**What the task requires:** Beneath this instruction is a listing; print exactly the lines in it starting at the line that contains "if s.flag R.ERL_CTL_CE_LOG then" and going through the line that contains "else s.setFldBit R.RIM_STATUS_LIVE".

**Records for processing:**
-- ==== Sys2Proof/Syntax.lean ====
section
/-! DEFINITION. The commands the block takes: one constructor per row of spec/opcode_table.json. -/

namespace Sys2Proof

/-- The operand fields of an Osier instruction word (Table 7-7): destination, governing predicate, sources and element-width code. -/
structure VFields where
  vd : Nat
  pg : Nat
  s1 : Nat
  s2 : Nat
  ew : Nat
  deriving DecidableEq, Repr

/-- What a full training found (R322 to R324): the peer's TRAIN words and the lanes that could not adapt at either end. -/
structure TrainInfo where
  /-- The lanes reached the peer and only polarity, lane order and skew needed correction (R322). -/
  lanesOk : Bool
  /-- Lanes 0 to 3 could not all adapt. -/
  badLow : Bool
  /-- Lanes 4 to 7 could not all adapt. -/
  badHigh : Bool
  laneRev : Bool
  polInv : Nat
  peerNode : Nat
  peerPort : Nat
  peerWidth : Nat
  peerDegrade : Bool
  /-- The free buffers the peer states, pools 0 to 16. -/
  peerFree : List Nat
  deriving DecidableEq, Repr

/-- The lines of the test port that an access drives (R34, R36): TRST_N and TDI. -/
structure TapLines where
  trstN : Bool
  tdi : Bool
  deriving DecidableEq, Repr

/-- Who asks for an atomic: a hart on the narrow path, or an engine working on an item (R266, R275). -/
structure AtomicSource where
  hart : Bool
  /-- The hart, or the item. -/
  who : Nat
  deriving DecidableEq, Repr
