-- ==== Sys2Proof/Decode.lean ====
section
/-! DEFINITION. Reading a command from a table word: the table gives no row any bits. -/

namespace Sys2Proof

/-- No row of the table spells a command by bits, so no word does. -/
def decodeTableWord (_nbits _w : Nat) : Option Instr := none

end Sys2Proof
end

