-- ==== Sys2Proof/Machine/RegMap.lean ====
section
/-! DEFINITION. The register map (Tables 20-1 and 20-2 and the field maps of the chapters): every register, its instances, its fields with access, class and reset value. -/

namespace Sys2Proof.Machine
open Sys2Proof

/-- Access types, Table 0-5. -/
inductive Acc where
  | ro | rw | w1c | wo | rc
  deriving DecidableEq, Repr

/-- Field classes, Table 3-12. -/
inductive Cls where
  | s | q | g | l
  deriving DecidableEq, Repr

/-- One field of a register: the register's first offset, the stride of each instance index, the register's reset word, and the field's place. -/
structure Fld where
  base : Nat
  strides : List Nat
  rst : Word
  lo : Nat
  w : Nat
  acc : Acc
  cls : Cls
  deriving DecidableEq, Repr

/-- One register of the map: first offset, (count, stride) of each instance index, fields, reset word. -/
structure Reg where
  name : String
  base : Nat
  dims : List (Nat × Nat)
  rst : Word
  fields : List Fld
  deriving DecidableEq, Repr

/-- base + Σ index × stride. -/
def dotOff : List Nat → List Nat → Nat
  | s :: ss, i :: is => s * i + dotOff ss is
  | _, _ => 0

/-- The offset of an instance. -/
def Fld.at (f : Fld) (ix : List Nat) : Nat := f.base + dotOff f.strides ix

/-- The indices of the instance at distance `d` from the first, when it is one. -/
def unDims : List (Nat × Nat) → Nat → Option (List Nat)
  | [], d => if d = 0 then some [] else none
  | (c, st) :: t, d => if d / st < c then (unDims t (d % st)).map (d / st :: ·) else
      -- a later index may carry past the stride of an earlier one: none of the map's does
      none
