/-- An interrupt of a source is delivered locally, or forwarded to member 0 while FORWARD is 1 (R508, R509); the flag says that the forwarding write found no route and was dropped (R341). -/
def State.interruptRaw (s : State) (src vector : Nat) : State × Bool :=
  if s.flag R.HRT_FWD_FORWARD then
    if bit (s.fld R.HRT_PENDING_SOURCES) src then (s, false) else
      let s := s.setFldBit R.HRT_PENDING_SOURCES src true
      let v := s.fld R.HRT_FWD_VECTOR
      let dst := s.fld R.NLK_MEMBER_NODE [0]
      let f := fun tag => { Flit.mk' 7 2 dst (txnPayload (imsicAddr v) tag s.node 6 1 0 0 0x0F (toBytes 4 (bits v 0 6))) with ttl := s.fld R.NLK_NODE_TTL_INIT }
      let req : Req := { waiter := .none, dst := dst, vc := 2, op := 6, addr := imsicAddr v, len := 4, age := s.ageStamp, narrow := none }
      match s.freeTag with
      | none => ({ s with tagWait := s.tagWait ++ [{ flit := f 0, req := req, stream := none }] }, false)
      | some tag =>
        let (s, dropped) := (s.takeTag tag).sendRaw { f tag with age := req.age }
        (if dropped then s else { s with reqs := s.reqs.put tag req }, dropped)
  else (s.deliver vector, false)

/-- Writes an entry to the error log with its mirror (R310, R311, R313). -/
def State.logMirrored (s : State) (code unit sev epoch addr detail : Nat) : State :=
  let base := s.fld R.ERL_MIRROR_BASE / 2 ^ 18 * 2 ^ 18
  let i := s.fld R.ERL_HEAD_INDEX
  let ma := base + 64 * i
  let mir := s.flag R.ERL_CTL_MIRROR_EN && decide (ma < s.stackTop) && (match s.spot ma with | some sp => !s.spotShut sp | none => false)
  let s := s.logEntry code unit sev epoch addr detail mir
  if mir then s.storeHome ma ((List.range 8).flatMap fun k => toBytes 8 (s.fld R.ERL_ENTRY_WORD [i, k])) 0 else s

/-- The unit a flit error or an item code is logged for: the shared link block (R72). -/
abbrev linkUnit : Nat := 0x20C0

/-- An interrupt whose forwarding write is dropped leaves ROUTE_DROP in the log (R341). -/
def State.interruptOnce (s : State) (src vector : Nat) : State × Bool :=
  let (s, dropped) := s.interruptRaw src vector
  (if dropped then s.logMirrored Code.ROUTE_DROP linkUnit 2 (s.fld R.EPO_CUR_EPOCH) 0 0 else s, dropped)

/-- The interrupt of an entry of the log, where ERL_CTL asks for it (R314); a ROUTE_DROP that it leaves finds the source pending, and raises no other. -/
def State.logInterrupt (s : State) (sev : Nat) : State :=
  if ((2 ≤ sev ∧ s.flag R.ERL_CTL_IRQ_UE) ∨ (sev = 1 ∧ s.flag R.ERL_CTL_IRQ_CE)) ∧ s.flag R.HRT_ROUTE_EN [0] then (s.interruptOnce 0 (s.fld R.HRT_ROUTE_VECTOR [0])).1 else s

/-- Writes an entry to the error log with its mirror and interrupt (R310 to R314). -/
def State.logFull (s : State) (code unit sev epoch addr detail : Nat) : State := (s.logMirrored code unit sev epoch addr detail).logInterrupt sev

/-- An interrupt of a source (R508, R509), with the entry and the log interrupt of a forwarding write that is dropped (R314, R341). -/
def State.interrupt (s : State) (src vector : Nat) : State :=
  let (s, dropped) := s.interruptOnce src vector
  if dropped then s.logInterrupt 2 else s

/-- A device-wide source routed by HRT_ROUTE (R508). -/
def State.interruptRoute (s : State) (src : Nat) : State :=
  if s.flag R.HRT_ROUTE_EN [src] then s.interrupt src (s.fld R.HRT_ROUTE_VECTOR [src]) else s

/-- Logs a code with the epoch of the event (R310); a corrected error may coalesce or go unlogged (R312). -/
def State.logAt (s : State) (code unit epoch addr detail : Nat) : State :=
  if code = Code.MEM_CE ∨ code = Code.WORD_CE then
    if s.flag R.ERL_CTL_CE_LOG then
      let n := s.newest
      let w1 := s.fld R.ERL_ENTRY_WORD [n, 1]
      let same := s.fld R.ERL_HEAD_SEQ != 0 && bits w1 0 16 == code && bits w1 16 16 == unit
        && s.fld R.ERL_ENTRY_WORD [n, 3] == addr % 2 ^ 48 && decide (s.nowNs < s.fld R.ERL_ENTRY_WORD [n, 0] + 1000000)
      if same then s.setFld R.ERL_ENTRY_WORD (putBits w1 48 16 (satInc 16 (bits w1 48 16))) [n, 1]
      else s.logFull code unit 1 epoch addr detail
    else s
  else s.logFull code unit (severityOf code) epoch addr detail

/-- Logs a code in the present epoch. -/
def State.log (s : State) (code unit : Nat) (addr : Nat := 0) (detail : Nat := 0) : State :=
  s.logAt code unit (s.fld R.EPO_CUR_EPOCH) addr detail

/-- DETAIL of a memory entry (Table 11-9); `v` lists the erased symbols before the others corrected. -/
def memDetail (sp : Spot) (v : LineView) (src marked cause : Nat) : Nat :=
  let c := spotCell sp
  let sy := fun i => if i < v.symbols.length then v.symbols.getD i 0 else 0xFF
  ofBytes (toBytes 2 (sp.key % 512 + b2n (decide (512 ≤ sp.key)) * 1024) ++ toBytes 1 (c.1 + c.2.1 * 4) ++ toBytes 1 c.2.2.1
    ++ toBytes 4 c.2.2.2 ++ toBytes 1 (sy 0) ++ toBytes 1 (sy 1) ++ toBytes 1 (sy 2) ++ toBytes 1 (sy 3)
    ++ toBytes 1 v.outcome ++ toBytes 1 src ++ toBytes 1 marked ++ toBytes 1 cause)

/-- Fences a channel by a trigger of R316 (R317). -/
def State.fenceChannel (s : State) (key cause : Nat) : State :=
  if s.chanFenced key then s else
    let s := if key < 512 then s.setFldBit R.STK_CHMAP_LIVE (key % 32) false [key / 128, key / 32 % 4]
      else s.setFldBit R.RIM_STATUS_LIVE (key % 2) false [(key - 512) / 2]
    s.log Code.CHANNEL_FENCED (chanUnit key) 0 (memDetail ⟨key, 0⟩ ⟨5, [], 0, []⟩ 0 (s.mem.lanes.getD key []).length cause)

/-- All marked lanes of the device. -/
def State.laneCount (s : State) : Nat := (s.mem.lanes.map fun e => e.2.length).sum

--

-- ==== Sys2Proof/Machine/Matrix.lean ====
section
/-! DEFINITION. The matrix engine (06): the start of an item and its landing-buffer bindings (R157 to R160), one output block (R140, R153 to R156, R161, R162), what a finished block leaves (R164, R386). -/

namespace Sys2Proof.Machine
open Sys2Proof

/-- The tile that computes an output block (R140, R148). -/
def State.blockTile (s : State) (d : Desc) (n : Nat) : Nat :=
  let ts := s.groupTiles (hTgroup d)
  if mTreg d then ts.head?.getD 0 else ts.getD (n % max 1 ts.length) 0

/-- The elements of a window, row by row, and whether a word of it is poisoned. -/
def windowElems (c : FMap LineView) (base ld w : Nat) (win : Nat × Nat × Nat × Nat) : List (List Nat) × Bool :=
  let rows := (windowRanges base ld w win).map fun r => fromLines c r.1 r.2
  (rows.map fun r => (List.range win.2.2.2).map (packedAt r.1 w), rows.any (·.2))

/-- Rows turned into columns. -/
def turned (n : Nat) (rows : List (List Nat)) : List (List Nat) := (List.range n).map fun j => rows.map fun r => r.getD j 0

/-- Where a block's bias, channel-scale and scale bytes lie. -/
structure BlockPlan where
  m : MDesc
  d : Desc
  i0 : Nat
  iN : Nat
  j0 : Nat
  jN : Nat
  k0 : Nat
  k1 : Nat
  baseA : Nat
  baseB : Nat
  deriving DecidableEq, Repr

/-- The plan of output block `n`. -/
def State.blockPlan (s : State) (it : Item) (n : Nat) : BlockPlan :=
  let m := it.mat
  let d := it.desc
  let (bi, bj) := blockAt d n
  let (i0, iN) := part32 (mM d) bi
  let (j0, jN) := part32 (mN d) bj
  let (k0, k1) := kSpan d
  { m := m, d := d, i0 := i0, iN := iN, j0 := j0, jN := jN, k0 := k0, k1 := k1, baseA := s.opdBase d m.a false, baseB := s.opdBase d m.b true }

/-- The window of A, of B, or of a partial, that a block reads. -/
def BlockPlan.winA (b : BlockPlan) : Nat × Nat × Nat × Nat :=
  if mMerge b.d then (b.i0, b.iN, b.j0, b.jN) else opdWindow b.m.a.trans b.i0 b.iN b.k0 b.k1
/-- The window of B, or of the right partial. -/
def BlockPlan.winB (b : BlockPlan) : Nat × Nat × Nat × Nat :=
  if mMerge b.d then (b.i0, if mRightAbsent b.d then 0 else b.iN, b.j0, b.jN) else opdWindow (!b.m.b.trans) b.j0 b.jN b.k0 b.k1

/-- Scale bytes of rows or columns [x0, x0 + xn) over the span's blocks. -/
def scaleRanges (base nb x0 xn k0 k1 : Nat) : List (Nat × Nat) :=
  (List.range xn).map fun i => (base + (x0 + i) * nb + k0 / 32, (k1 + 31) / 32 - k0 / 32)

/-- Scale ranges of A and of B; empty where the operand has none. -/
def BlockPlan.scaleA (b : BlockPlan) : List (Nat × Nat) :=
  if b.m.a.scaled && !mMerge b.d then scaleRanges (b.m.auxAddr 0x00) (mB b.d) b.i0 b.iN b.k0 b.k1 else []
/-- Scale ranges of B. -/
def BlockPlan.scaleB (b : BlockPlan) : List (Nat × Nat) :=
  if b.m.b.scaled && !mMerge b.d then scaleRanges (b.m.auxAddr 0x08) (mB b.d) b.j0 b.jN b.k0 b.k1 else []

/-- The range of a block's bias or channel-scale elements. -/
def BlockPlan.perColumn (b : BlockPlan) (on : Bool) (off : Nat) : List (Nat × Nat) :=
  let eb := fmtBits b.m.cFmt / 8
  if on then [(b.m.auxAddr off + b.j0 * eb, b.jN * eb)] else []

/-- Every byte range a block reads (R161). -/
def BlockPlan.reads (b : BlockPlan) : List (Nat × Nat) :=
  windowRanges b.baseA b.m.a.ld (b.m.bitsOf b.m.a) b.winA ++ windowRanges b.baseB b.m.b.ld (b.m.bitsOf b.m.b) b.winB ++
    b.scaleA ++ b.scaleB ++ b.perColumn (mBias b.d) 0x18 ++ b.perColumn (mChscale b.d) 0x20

--

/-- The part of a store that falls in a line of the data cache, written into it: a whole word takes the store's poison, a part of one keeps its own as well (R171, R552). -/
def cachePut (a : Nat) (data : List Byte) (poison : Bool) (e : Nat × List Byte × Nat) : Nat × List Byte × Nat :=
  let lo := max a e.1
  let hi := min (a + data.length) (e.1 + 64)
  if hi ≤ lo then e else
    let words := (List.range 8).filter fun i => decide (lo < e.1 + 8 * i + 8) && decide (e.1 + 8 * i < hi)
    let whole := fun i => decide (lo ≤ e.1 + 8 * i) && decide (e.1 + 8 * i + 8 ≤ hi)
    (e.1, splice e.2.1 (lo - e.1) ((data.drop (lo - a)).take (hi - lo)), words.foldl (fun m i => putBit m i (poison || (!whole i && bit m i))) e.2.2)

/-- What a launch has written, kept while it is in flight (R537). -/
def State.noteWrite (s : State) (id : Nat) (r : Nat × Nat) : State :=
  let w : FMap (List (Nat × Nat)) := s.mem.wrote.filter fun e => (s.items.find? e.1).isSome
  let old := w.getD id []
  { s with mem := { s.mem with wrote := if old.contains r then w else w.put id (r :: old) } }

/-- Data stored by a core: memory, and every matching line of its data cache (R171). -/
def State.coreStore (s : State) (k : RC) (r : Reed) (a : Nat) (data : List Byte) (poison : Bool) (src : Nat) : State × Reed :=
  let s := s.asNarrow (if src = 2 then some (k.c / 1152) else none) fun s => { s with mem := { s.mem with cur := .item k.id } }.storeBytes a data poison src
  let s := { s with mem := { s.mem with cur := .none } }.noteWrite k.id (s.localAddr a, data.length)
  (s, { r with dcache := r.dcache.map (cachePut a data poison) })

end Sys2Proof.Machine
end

**The completed task:**
    if s.flag R.ERL_CTL_CE_LOG then
      let n := s.newest
      let w1 := s.fld R.ERL_ENTRY_WORD [n, 1]
      let same := s.fld R.ERL_HEAD_SEQ != 0 && bits w1 0 16 == code && bits w1 16 16 == unit
        && s.fld R.ERL_ENTRY_WORD [n, 3] == addr % 2 ^ 48 && decide (s.nowNs < s.fld R.ERL_ENTRY_WORD [n, 0] + 1000000)
      if same then s.setFld R.ERL_ENTRY_WORD (putBits w1 48 16 (satInc 16 (bits w1 48 16))) [n, 1]
      else s.logFull code unit 1 epoch addr detail
    else s
  else s.logFull code unit (severityOf code) epoch addr detail

/-- Logs a code in the present epoch. -/
def State.log (s : State) (code unit : Nat) (addr : Nat := 0) (detail : Nat := 0) : State :=
  s.logAt code unit (s.fld R.EPO_CUR_EPOCH) addr detail

/-- DETAIL of a memory entry (Table 11-9); `v` lists the erased symbols before the others corrected. -/
def memDetail (sp : Spot) (v : LineView) (src marked cause : Nat) : Nat :=
  let c := spotCell sp
  let sy := fun i => if i < v.symbols.length then v.symbols.getD i 0 else 0xFF
  ofBytes (toBytes 2 (sp.key % 512 + b2n (decide (512 ≤ sp.key)) * 1024) ++ toBytes 1 (c.1 + c.2.1 * 4) ++ toBytes 1 c.2.2.1
    ++ toBytes 4 c.2.2.2 ++ toBytes 1 (sy 0) ++ toBytes 1 (sy 1) ++ toBytes 1 (sy 2) ++ toBytes 1 (sy 3)
    ++ toBytes 1 v.outcome ++ toBytes 1 src ++ toBytes 1 marked ++ toBytes 1 cause)

/-- Fences a channel by a trigger of R316 (R317). -/
def State.fenceChannel (s : State) (key cause : Nat) : State :=
  if s.chanFenced key then s else
    let s := if key < 512 then s.setFldBit R.STK_CHMAP_LIVE (key % 32) false [key / 128, key / 32 % 4]
      else s.setFldBit R.RIM_STATUS_LIVE (key % 2) false [(key - 512) / 2]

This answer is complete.